L’OBJET DU MANQUE.
Vingt-cinq coups de soleil ne sauraient effacer de ma mémoire tous les plaisirs que j’associe à Montréal et à la vie nord-américaine.
Chocolat noir et café
Au Brésil, en 2002, un certain D. G. Turgeon a écrit un courriel dans lequel il résumait sa passion pour le cacao : « Le chocolat noir est la seule invention valable depuis la fellation. ». Sa passion reste la même. Les Brésiliens n’ont pas changé non plus : ils demeurent aussi hostiles aux saveurs amères qu’à utiliser les clignotants de leur auto.
Je n’ai pas trouvé de substitut valable au bonheur de combiner chocolat (minimum 80% de cacao) et espresso du Caffè Italia. Ça déchaîne l’imagination. Traduire en prose l’exacte sensation serait si difficile qu’il vaut mieux recourir à la simplicité de la Novlangue du roman 1984 : « Humm… Double plus bon. ».
John Coltrane
Pour survivre au manque de jazz, je me suis procuré un nouvel enregistrement inédit du maître : Live at the Half Note. Quarante ans après le show, les maniaques dans mon genre peuvent écouter ce qui avait été diffusé en direct à la radio new-yorkaise. Bien sûr que je connaissais d’autres versions de la pièce One down, one up, mais celle-ci est incomparable. Vingt-huit minutes de pure exaltation. Un solo supérieur à celui du mythique Chasin’ the Trane gravé au Village Vanguard.
Si je m’étais déjà converti à la technologie Ipod, arriéré conservateur que je suis, j’aurais pu traîner ma collection complète de disques.

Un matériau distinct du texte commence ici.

-- ==== Sys2Proof/Tests/Slice0.lean ====
section
/-!
SUPPORT. The model's own tests. Every expected value is one of 95_test_vectors.md, whose id stands beside the test, or is
written out from the rule named there. Then, for every statement with hypotheses, a witness: concrete states and operands
that meet them, clause by clause.
-/
namespace Sys2Proof.Tests

open Sys2Proof.Machine

/-! ## Helpers -/

/-- The state an outcome gives, if it gives one. -/
def nextOf (o : Host.Outcome State Fault Refusal) : Option State :=
  match o with
  | .next t => some t
  | .fault _ => none
  | .refused _ => none

/-- The fault an outcome ends in, if it ends in one. -/
def faultOf (o : Host.Outcome State Fault Refusal) : Option Fault :=
  match o with
  | .next _ => none
  | .fault k => some k
  | .refused _ => none

theorem exists_next {o : Host.Outcome State Fault Refusal} (h : (nextOf o).isSome = true) : ∃ t, o = .next t := by
  cases o with
  | next t => exact ⟨t, rfl⟩
  | fault k => simp [nextOf] at h
  | refused r => simp [nextOf] at h

theorem eq_next {o : Host.Outcome State Fault Refusal} {t : State} (h : nextOf o = some t) : o = .next t := by
  cases o with
  | next u => exact congrArg _ (Option.some.inj h)
  | fault k => simp [nextOf] at h
  | refused r => simp [nextOf] at h

theorem eq_fault {o : Host.Outcome State Fault Refusal} {k : Fault} (h : faultOf o = some k) : o = .fault k := by
  cases o with
  | next u => simp [faultOf] at h
  | fault j => exact congrArg _ (Option.some.inj h)
  | refused r => simp [faultOf] at h

/-- BUF holding a text from offset 0. -/
def bufOf (bytes : List Byte) : Memory := (List.range bytes.length).zip bytes

/-- 64 bytes 0x61. -/
def sixtyFourA : Block := Vector.replicate 64 0x61#8

/-- The state at power-on with BUF and BITLEN as given. -/
def loaded (bytes : List Byte) (bitLen : Len64) : State := { State.reset with buf := bufOf bytes, bitLen := bitLen }

/-- BUF = "a" x 64. -/
def loadedA : State := loaded sixtyFourA.toList 512#64

/-- The state at power-on with a command word issued, and host operations still to come. -/
def pending (w : Word) (delay : Nat) (program : List HostOp) : State :=
  { State.reset with busy := true, cmdLatch := w, delay := delay, program := program }

/-- The state at power-on with host operations to come. -/
def withProgram (ops : List HostOp) : State := { State.reset with program := ops }

/-- "helloworld". -/
def helloworld : List Byte :=
  [0x68#8, 0x65#8, 0x6C#8, 0x6C#8, 0x6F#8, 0x77#8, 0x6F#8, 0x72#8, 0x6C#8, 0x64#8]

/-! ## Well-formedness: the one check, and the term it refuses -/

theorem test_wellFormed_refuses_tail_64 : ¬ Instr.WellFormed (.finalize 64) := by decide

theorem test_wellFormed_admits_tail_63 : Instr.WellFormed (.finalize 63) := by decide

/-! ## Decoding, bit by bit from R80 and R82 (T-dec) -/

theorem test_decode_nop : decode 0b00000000000000000000000000000000#32 = .ok .nop := by decide

theorem test_decode_init : decode 0b00000000000000000000000000000001#32 = .ok .init := by decide

theorem test_decode_compress : decode 0b00000000000000000000000000000010#32 = .ok .compress := by decide

theorem test_decode_finalize_56 : decode 0b00000000000000000011100000000011#32 = .ok (.finalize 56) := by decide

theorem test_decode_rsv1_bit31 : decode 0b10000000000000000000000000000011#32 = .error .reservedField := by decide

theorem test_decode_op15 : decode 0b00000000000000000000000000001111#32 = .error .reservedOpcode := by decide

theorem test_decode_nop_with_tail : decode 0b00000000000000000000000100000000#32 = .error .unexpectedTailLen := by decide

theorem test_encode_finalize_63 : encode (.finalize 63) = 0x00003F03#32 := by decide

/-! ## The commands, one step each (T-cmd) -/

/-- T-cmd-3: a NOP after an error leaves STATUS 0. -/
theorem test_nop_status :
    (nextOf (step ({ State.reset with err := true, errCode := 1#4 }.withFetchWord 32 0x00000000))).map statusWord =
      some 0x00000000#32 := by decide +kernel

/-- T-cmd-6: INIT reloads ACC. -/
theorem test_init_acc :
    (nextOf (step ({ State.reset with acc := ⟨1#32, 2#32, 3#32, 4#32⟩ }.withFetchWord 32 0x00000001))).map State.acc =
      some ⟨0x67452301#32, 0xEFCDAB89#32, 0x98BADCFE#32, 0x10325476#32⟩ := by decide +kernel

/-- T-cmd-7. -/
theorem test_compress_a64 :
    (nextOf (step (loadedA.withFetchWord 32 0x00000002))).map State.acc =
      some ⟨0x89D4FF56#32, 0x125CD962#32, 0x69CADE33#32, 0x0033E325#32⟩ := by decide +kernel

/-- T-cmd-11. -/
theorem test_compress_unwritten :
    faultOf (step (State.reset.withFetchWord 32 0x00000002)) = some .unwrittenRead := by decide +kernel

/-- T-cmd-9: the words before the swap. -/
theorem test_finalize_helloworld :
    (nextOf (step ((loaded helloworld 80#64).withFetchWord 32 0x00000A03))).map State.digest =
      some ⟨some 0x8D035EFC#32, some 0x3270A538#32, some 0xE7415408#32, some 0xB01070FE#32⟩ := by decide +kernel

/-- T-cmd-12 and V1: an empty tail reads no BUF byte; DOUT shows the canonical digest. -/
theorem test_finalize_empty_dout :
    (nextOf (step (State.reset.withFetchWord 32 0x00000003))).map
        (fun t => [hostRead 0x7C 4 t, hostRead 0x78 4 t, hostRead 0x74 4 t, hostRead 0x70 4 t]) =
      some [.ok 0xD41D8CD9#32, .ok 0x8F00B204#32, .ok 0xE9800998#32, .ok 0xECF8427E#32] := by decide +kernel

/-- T-cmd-4: an Illegal word reports the error and leaves DV. -/
theorem test_illegal_status :
    (nextOf (step ({ State.reset with dv := true }.withFetchWord 32 0x00000004))).map statusWord =
      some 0x00000016#32 := by decide +kernel

/-! ## Codec, preprocessor, core -/

/-- T-codec-3. -/
theorem test_bytesToWordLe_no_sign : bytesToWordLe 0xFF#8 0x00#8 0x00#8 0x80#8 = 0x800000FF#32 := by decide

/-- T-codec-6. -/
theorem test_wordToBytesLe : wordToBytesLe 0x80636261#32 = (0x61#8, 0x62#8, 0x63#8, 0x80#8) := by decide

/-- T-codec-11. -/
theorem test_lengthToBytesLe :
    lengthToBytesLe 0x0123456789ABCDEF#64 = [0xEF#8, 0xCD#8, 0xAB#8, 0x89#8, 0x67#8, 0x45#8, 0x23#8, 0x01#8] := by decide

/-- T-codec-15. -/
theorem test_formatDigest :
    formatDigest ⟨0xD98C1DD4#32, 0x04B2008F#32, 0x980980E9#32, 0x7E42F8EC#32⟩ =
      0xd41d8cd98f00b204e9800998ecf8427e#128 := by decide +kernel

/-- T-codec-17. -/
theorem test_digestBytes :
    digestBytes ⟨0xD98C1DD4#32, 0x04B2008F#32, 0x980980E9#32, 0x7E42F8EC#32⟩ =
      [0xd4#8, 0x1d#8, 0x8c#8, 0xd9#8, 0x8f#8, 0x00#8, 0xb2#8, 0x04#8, 0xe9#8, 0x80#8, 0x09#8, 0x98#8, 0xec#8, 0xf8#8,
       0x42#8, 0x7e#8] := by decide

/-- T-pre-1, T-pre-4, T-pre-5, T-pre-7: the zero-byte counts. -/
theorem test_zeroCount : [0, 55, 56, 63].map zeroCount = [55, 0, 63, 56] := by decide

/-- T-pre-4: the terminator meets the length field. -/
theorem test_preprocess_55 :
    (preprocess (List.replicate 55 0x61#8) 440#64).drop 55 =
      [0x80#8, 0xB8#8, 0x01#8, 0x00#8, 0x00#8, 0x00#8, 0x00#8, 0x00#8, 0x00#8] := by decide +kernel

/-- T-fn-12 to T-fn-15. -/
theorem test_roundFunctions :
    [roundF 0xEFCDAB89#32 0x98BADCFE#32 0x10325476#32, roundG 0xEFCDAB89#32 0x98BADCFE#32 0x10325476#32,
     roundH 0xEFCDAB89#32 0x98BADCFE#32 0x10325476#32, roundI 0xEFCDAB89#32 0x98BADCFE#32 0x10325476#32] =
      [0x98BADCFE#32, 0x88888888#32, 0x67452301#32, 0x77777777#32] := by decide

/-- T-rot-2, T-rot-3, T-rot-8, and `rotl(x, 0) = x` (R10). -/
theorem test_rotl :
    [rotl 0x12345678#32 4, rotl 0x12345678#32 31, rotl 0x0000FFFF#32 23, rotl 0x12345678#32 0] =
      [0x23456781#32, 0x091A2B3C#32, 0xFF80007F#32, 0x12345678#32] := by decide

/-- T-step-6: the last step of the last round. -/
theorem test_roundStep_63 :
    roundStep 63 iv (fun _ => 0) = ⟨0x10325476#32, 0xB106F3F6#32, 0xEFCDAB89#32, 0x98BADCFE#32⟩ := by decide +kernel

/-- T-blk-6. -/
theorem test_block_zero :
    block ⟨0#32, 0#32, 0#32, 0#32⟩ (Vector.replicate 64 0x00#8) =
      ⟨0xF7CD1C97#32, 0xA5483681#32, 0x2B68D832#32, 0xF90CA639#32⟩ := by decide +kernel

/-- T-blk-11. -/
theorem test_compress_65_bytes : compress (List.replicate 65 0x00#8) iv = .error .blockLengthViolation := by decide +kernel

/-- T-calc-12: 120 bytes, the drained block and a two-block tail. -/
theorem test_calculate_a120 :
    calculate (List.replicate 120 0x61#8) = .ok 0x5f61c0ccad4cac44c75ff505e1f1e537#128 := by decide +kernel

/-- T-host-2: a block drained from two consumes. -/
theorem test_consume_drains :
    consume (consume digestNew (List.replicate 60 0x61#8)) (List.replicate 10 0x61#8) =
      ⟨⟨0x89D4FF56#32, 0x125CD962#32, 0x69CADE33#32, 0x0033E325#32⟩, List.replicate 6 0x61#8, 70#64⟩ := by decide +kernel

/-! ## Host accesses (T-acc) and the assembler -/

/-- T-acc-2. -/
theorem test_mixed_width :
    (match hostWrite 0x00 4 0x11223344#32 State.reset with
      | .ok t => (match hostWrite 0x01 1 0xAA#32 t with
        | .ok u => hostRead 0x00 4 u
        | .error k => .error k)
      | .error k => .error k) = .ok 0x1122AA44#32 := by decide +kernel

Ce sera pour un prochain voyage.
Marché Jean-Talon
Ce marché représente pour moi un véritable espace démocratique : une foule composée d’anglophones, de francophones, de latinos, de noirs, d’Arabes, d’Asiatiques, d’âge et de classe sociale différents. D’autant plus important que ce soit un espace ouvert quand il est question de nourriture, le besoin le plus fondamental.
Ce n’est jamais une corvée aller faire un tour au marché Jean-Talon. Je commence déjà à écrire ma liste d’épicerie : fromage Pied-de-vent, cidre de glace, pâtes fraîches, homard, feuilles de vignes farcies…
Voilà un de mes espaces urbains favoris, même si je risque d’y croiser Francis Reddy.
Poulet au beurre
Du poulet à Rio, oui y en a. Du beurre aussi. Par contre, il manque toujours cette simple préposition grâce à laquelle surgirait une union de fait savoureuse. Je pense en particulier à un resto de Parc-Extension, pas très loin du métro L’Acadie. Le cuisinier est le Salman Rushdie du poulet au beurre. Reste à souhaiter qu’Immigration Canada lui accorde un statut de réfugié gastronomique. Une seule bouchée suffit pour se fondre dans les trois derniers siècles de l’histoire de l’Inde. Ce plat est une marque d’amour à l’endroit de son pays d’origine.
Six feet under
Avant mon départ, j’ai loué tous les DVD de la troisième et de la quatrième saison. À mon retour, je vais me précipiter au club vidéo pour mettre la main sur les épisodes de la cinquième et dernière saison. Quel sera le destin de Nate, David et Claire ? Cette série télévisée américaine est admirable à tous points de vue. Malgré ma tendance maladive à dénicher les imperfections, je n’ai rien à reprocher aux auteurs de la série. Six feet under est pour la télévision ce que les tragédies de Sophocle représentent pour le théâtre.